*AIM OF THE EXERCISE*
Repeat exactly the lines of the listing below, please, starting with the first and ending with the line containing "[.write a, .write"; leave out the rest.

*DATA FOR THE TASK*

-- ==== Sys2Proof/Safety.lean ====
section
/-! DEFINITION. The terms in which claims about runs are made: the closed forms of the rules (40_byte_transfer.md R115,
41_init.md R133, 42_backlight.md R145), invariants (10_state.md R40), and monitors that read a trace (R27, R216). Nothing
here is used by the step. -/

namespace Sys2Proof.Safety

open Sys2Proof.Machine

/-- `n` steps of the machine, stopping where it stops. -/
def runSteps : Nat → State → Host.Outcome State Fault Refusal
  | 0, s => .next s
  | n + 1, s =>
    match step s with
    | .next t => runSteps n t
    | .fault r => .fault r
    | .refused r => .refused r

/-- From `s` to `t` the trace grows by exactly `es`. -/
def Emits (s t : State) (es : List Event) : Prop := t.trace = s.trace ++ es

/-! ## Closed forms -/

/-- Bits 3 and 0 of every word of a transfer: `(k << 3) | rs` (R115). -/
def lineBits (k rs : Bit) : Byte := (k.setWidth 8 <<< 3) ||| rs.setWidth 8

/-- `XferTrace(b, rs, k)` (R115), by shift and mask. -/
def xferTrace (b : Byte) (rs k : Bit) : List Byte :=
  let h := (b &&& 0xF0) ||| lineBits k rs
  let l := ((b <<< 4) &&& 0xF0) ||| lineBits k rs
  [h, h ||| 0x04, h, l, l ||| 0x04, l]

/-- What an operation is to do: a bus write or a delay. -/
inductive Planned where
  | write (w : Byte)
  | wait (t : Nat)
  deriving DecidableEq, Repr

/-- The plan of a transfer (R115). -/
def xferPlan (b : Byte) (rs k : Bit) : List Planned := (xferTrace b rs k).map .write

/-- The plan of `INIT` (R133). -/
def initPlan (k : Bit) (t₁ t₂ : Nat) : List Planned :=
  let a := 0x30#8 ||| lineBits k 0
  let c := 0x20#8 ||| lineBits k 0
  [.write a, .write (a ||| 0x04), .write a, .wait t₁,
   .write a, .write (a ||| 0x04), .write a, .wait t₂,
   .write a, .write (a ||| 0x04), .write a,
   .write c, .write (c ||| 0x04), .write c]

/-- The plan of `SETBL v` (R145): the word is `v << 3`. -/
def setblPlan (v : Bit) : List Planned := [.write (lineBits v 0)]

/-- The plan of an operation that starts in `s`. -/
def opPlan (s : State) : Op → List Planned
  | .xfer  => xferPlan s.dr s.rsr s.bl
  | .init  => initPlan s.bl s.params.tInit1Ms s.params.tInit2Ms
  | .setbl => setblPlan s.bl

/-- What a plan leads to when the `k`-th bus write from now has the result `answer k`: the events, and the response. Under
`propagate` the first failed write is the last event (R116, R135, R184), under `ignore` nothing is left out (R186). -/
def carryOut (policy : BusErrPolicy) (a : BusAddr) (answer : Nat → BusResult) : Nat → List Planned → List Event × Response
  | _, [] => ([], .ok)
  | k, .write w :: rest =>
    if answer k = .fail ∧ policy = .propagate then ([.bus a w .fail], .busFail)
    else (.bus a w (answer k) :: (carryOut policy a answer (k + 1) rest).1, (carryOut policy a answer (k + 1) rest).2)
  | k, .wait t :: rest => (.wait t :: (carryOut policy a answer k rest).1, (carryOut policy a answer k rest).2)

/-- What a plan leads to from state `s`. -/
def outcome (s : State) (plan : List Planned) : List Event × Response :=
  carryOut s.params.policy s.addr s.answer 0 plan

/-- What is known of `PORT` after some events of the block (R34). -/
def portAfterEvents : Option Byte → List Event → Option Byte
  | p, [] => p
  | _, .bus _ w r :: rest => portAfterEvents (portAfter w r) rest
  | p, .req _ :: rest => portAfterEvents p rest
  | p, .wait _ :: rest => portAfterEvents p rest
  | p, .resp _ :: rest => portAfterEvents p rest

/-- The entries that some events of the block make in the latch trace (R35), when `PORT` was `p` before them; of what is
latched from a failed write on nothing is known, nor when the trace was `lost` before (U6, R211). -/
def latchesOf : Bool → Option Byte → List Event → List LatchEvent
  | _, _, [] => []
  | lost, p, .bus _ w r :: rest =>
    (latchEntry lost (latchOf p w r)).toList ++ latchesOf (lost || r == .fail) (portAfter w r) rest
  | lost, p, .req _ :: rest => latchesOf lost p rest
  | lost, p, .wait _ :: rest => latchesOf lost p rest
  | lost, p, .resp _ :: rest => latchesOf lost p rest

/-- What the display is after some events of the block, when `PORT` was `p` before them. -/
def displayAfter : Option Byte → Display → List Event → Display
  | _, d, [] => d
  | p, d, .bus _ w r :: rest => displayAfter (portAfter w r) (d.observe p w r) rest
  | p, d, .req _ :: rest => displayAfter p d rest
  | p, d, .wait _ :: rest => displayAfter p d rest
  | p, d, .resp _ :: rest => displayAfter p d rest

/-- The bus events of successful writes of `ws` to `a`. -/
def okWrites (a : BusAddr) (ws : List Byte) : List Event := ws.map (fun w => .bus a w .ok)

/-- `INITED` after an operation that answered `c` (R27). -/
def initedAfter (op : Op) (c : Response) (before : Bool) : Bool :=
  match c, op with
  | .ok, .init => true
  | .ok, .xfer => before
  | .ok, .setbl => before
  | _, _ => false

/-! ## Invariants of the bus (R40 a, b, d, f) -/

/-- The last bus write of the operation so far was a raise, so Enable is high if the port is known (R24). -/
def raisedBefore : Seq → Bool
  | .idle => false
  | .run .xfer i => i.val == 2 || i.val == 5
  | .run .init i => i.val == 2 || i.val == 6 || i.val == 10 || i.val == 13
  | .run .setbl _ => false

/-- The write of a `SETBL` is still to come, so the port may show the old backlight bit (R145). -/
def backlightPending : Seq → Bool
  | .idle => false
  | .run .xfer _ => false
  | .run .init _ => false
  | .run .setbl _ => true

/-- R40: what every reachable state satisfies about the parameters, the bus and the pins. -/
structure BusInv (s : State) : Prop where
  /-- The bus address space is in canonical form. -/
  memCanonical : Memory.wf s.mem
  /-- The parameters are within the bounds of R7. -/
  paramsLegal  : s.params.wf = true
  /-- Every bus write went to `ADDR` (f), with bit 1 clear (a). -/
  busEvents    : ∀ a w r, Event.bus a w r ∈ s.trace → a = s.addr ∧ Byte.bit w 1 = false
  /-- `RW` is low. -/
  rwLow        : ∀ p, s.port = some p → Byte.bit p 1 = false
  /-- Enable is high exactly after a raise; between operations it is low (d). -/
  enable       : ∀ p, s.port = some p → enablePin p = raisedBefore s.seq
  /-- The backlight pin shows `BL` (b, R225). -/
  backlight    : ∀ p, s.port = some p → backlightPending s.seq = false → Byte.bit p 3 = s.bl.getLsbD 0
  /-- The display is in an initialisation only while an `INIT` runs. -/
  initialising : ∀ held, s.display.phase = .initialising held → ∃ i, s.seq = .run .init i
  /-- While the latch trace is lost, so is the pairing of nibbles (U6, R211). -/
  lostPhase    : s.display.lost = true → s.display.phase = .unknown ∨ ∃ held, s.display.phase = .initialising held

/-! ## The pairing of nibbles (R36, R58) -/

/-- Under `propagate`, in state `READY`: the phase the display is in. -/
def readyPhase (s : State) : Seq → NibblePhase → Prop
  | .idle, ph => ph = .high
  | .run .setbl _, ph => ph = .high
  | .run .xfer i, ph => if i.val < 3 then ph = .high else ph = .low s.rsr (highNibble s.dr)
  | .run .init _, _ => False

/-- Under `propagate` nibbles reach the display in pairs: in state `READY` the pins and the latch trace are known and the
display is in the phase the sequencer is in; while an `INIT` runs no write of it has failed. -/
def Paired (s : State) : Prop :=
  s.params.policy = .propagate →
    (s.inited = true →
      (∃ p, s.port = some p ∧ enablePin p = raisedBefore s.seq) ∧ s.display.lost = false ∧
      readyPhase s s.seq s.display.phase) ∧
    (∀ i, s.seq = .run .init i →
      s.inited = false ∧ (∃ held, s.display.phase = .initialising held) ∧
      (0 < i.val → ∃ p, s.port = some p ∧ enablePin p = raisedBefore s.seq))

/-! ## After reset (R211) -/

/-- The block has been reset and has written nothing yet; the write of an `INIT` or a `SETBL` may be next. -/
structure Untouched (s : State) : Prop where
  noBus  : ∀ a w r, Event.bus a w r ∉ s.trace
  port   : s.port = none
  uninit : s.inited = false
  before : s.seq = .idle ∨ s.seq = .run .init ⟨0, Op.len_pos .init⟩ ∨ s.seq = .run .setbl ⟨0, Op.len_pos .setbl⟩

/-! ## `INITED` read off the trace (R27, R192) -/

/-- What a reader of the trace knows: the request not yet answered, and whether the block is `READY`. -/
structure Reader where
  pending : Option RequestWord := none
  ready   : Bool := false
  deriving DecidableEq, Repr

/-- "Entered: `UNINIT` by reset, by the acceptance of `INIT`, by a failed bus write under `propagate`; `READY` by the
completion of `INIT`" (R192). -/
def Reader.read (policy : BusErrPolicy) (m : Reader) : Event → Reader
  | .req q => { pending := some q, ready := m.ready && q != 0x200#10 }
  | .bus _ _ .ok => m
  | .bus _ _ .fail =>
    match policy with
    | .propagate => { m with ready := false }
    | .ignore => m
  | .wait _ => m
  | .resp c => { pending := none, ready := m.ready || (c == .ok && m.pending == some 0x200#10) }

/-- The reader after a whole trace. -/
def readTrace (policy : BusErrPolicy) (tr : List Event) : Reader := tr.foldl (Reader.read policy) {}

/-- The operation a request starts (R25). -/
def opOf : Instr → Op
  | .wrcmd _  => .xfer
  | .wrdata _ => .xfer
  | .init     => .init
  | .setbl _  => .setbl

/-- `INITED` is what the trace says, and the sequencer runs the operation of the request not yet answered. -/
def FollowsTrace (s : State) : Prop :=
  (readTrace s.params.policy s.trace).ready = s.inited ∧
  match s.seq with
  | .idle => (readTrace s.params.policy s.trace).pending = none
  | .run op _ => ∃ i, (readTrace s.params.policy s.trace).pending = some (encode i) ∧ opOf i = op

/-! ## The 2 ms after clear and home (R216) -/

/-- The request is `WRCMD 0x01` or `WRCMD 0x02`. -/
def clears (q : RequestWord) : Bool := q == 0x001#10 || q == 0x002#10

/-- The request sends a byte. -/
def sendsByte (q : RequestWord) : Bool :=
  match decode q with
  | .request (.wrcmd _) => true
  | .request (.wrdata _) => true
  | .request .init => false
  | .request (.setbl _) => false
  | .illegal _ => false

/-- A watch on R216: the request not yet answered, the milliseconds still owed, whether the rule was kept so far. -/
structure ClearWatch where
  last : Option RequestWord := none
  owed : Nat := 0
  kept : Bool := true
  deriving DecidableEq, Repr

/-- The request not yet answered is one of those. -/
def ClearWatch.pending (m : ClearWatch) (f : RequestWord → Bool) : Bool :=
  match m.last with
  | some q => f q
  | none => false

/-- "The wait counts from the response of the `WRCMD`", whatever the response is; a bus write of a byte request before it has
passed breaks the rule (R216). -/
def ClearWatch.see (m : ClearWatch) : Event → ClearWatch
  | .req q => { m with last := some q }
  | .bus _ _ _ =>
    { m with kept := m.kept && (m.owed == 0 || !m.pending sendsByte) }
  | .wait t => { m with owed := m.owed - t }
  | .resp _ =>
    { m with
      last := none
      owed := if m.pending clears = true then clearWaitMs else m.owed }

/-- The watch after a whole trace. -/
def watch (tr : List Event) : ClearWatch := tr.foldl ClearWatch.see {}

/-- R216 was kept in the trace. -/
def clearWaitKept (tr : List Event) : Bool := (watch tr).kept

/-- Every clear or home request is followed by its wait. -/
def guarded : List ClientItem → Bool
  | [] => true
  | .wait _ :: rest => guarded rest
  | .request q :: rest => (!clears q || rest.head? == some (.wait clearWaitMs)) && guarded rest

/-- The call is a macro or a wait, not a request issued directly. -/
def isMacro : ClientCall → Bool
  | .raw _          => false
  | .wait _         => true
  | .bringUp        => true
  | .clear          => true
  | .home           => true
  | .moveCursor _ _ => true
  | .putChar _      => true
  | .putString _    => true

/-- None of the three bytes of `INITIALIZE` is itself a clear or a home command. -/
def bytesNoClear (p : ClientParams) : Bool :=
  [p.fsByte, p.dcByte, p.emByte].all (fun b => b != cmdClear && b != cmdHome)

/-- A client that uses only macros, at any moment of a run: R216 was kept, what is still owed is about to be waited out, and
every clear or home request still to come has its wait behind it. -/
structure MacroClient (s : State) : Prop where
  kept       : clearWaitKept s.trace = true
  callsMacro : s.client.calls.all isMacro = true
  bytes      : bytesNoClear s.client.params = true
  itemsGuard : guarded s.client.items = true
  whenIdle   : s.seq = .idle → (watch s.trace).last = none ∧
                 ((watch s.trace).owed = 0 ∨
                   ∃ t rest, s.client.items = .wait t :: rest ∧ (watch s.trace).owed ≤ t)
  whenBusy   : s.busy = true → ∃ q, (watch s.trace).last = some q ∧ (watch s.trace).owed = 0 ∧
                 (clears q = true → ∃ rest, s.client.items = .wait clearWaitMs :: rest)

end Sys2Proof.Safety
end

*WRITTEN RESPONSE*
-- ==== Sys2Proof/Safety.lean ====
section
/-! DEFINITION. The terms in which claims about runs are made: the closed forms of the rules (40_byte_transfer.md R115,
41_init.md R133, 42_backlight.md R145), invariants (10_state.md R40), and monitors that read a trace (R27, R216). Nothing
here is used by the step. -/

namespace Sys2Proof.Safety

open Sys2Proof.Machine

/-- `n` steps of the machine, stopping where it stops. -/
def runSteps : Nat → State → Host.Outcome State Fault Refusal
  | 0, s => .next s
  | n + 1, s =>
    match step s with
    | .next t => runSteps n t
    | .fault r => .fault r
    | .refused r => .refused r

/-- From `s` to `t` the trace grows by exactly `es`. -/
def Emits (s t : State) (es : List Event) : Prop := t.trace = s.trace ++ es

/-! ## Closed forms -/

/-- Bits 3 and 0 of every word of a transfer: `(k << 3) | rs` (R115). -/
def lineBits (k rs : Bit) : Byte := (k.setWidth 8 <<< 3) ||| rs.setWidth 8

/-- `XferTrace(b, rs, k)` (R115), by shift and mask. -/
def xferTrace (b : Byte) (rs k : Bit) : List Byte :=
  let h := (b &&& 0xF0) ||| lineBits k rs
  let l := ((b <<< 4) &&& 0xF0) ||| lineBits k rs
  [h, h ||| 0x04, h, l, l ||| 0x04, l]

/-- What an operation is to do: a bus write or a delay. -/
inductive Planned where
  | write (w : Byte)
  | wait (t : Nat)
  deriving DecidableEq, Repr

/-- The plan of a transfer (R115). -/
def xferPlan (b : Byte) (rs k : Bit) : List Planned := (xferTrace b rs k).map .write

/-- The plan of `INIT` (R133). -/
def initPlan (k : Bit) (t₁ t₂ : Nat) : List Planned :=
  let a := 0x30#8 ||| lineBits k 0
  let c := 0x20#8 ||| lineBits k 0
  [.write a, .write (a ||| 0x04), .write a, .wait t₁,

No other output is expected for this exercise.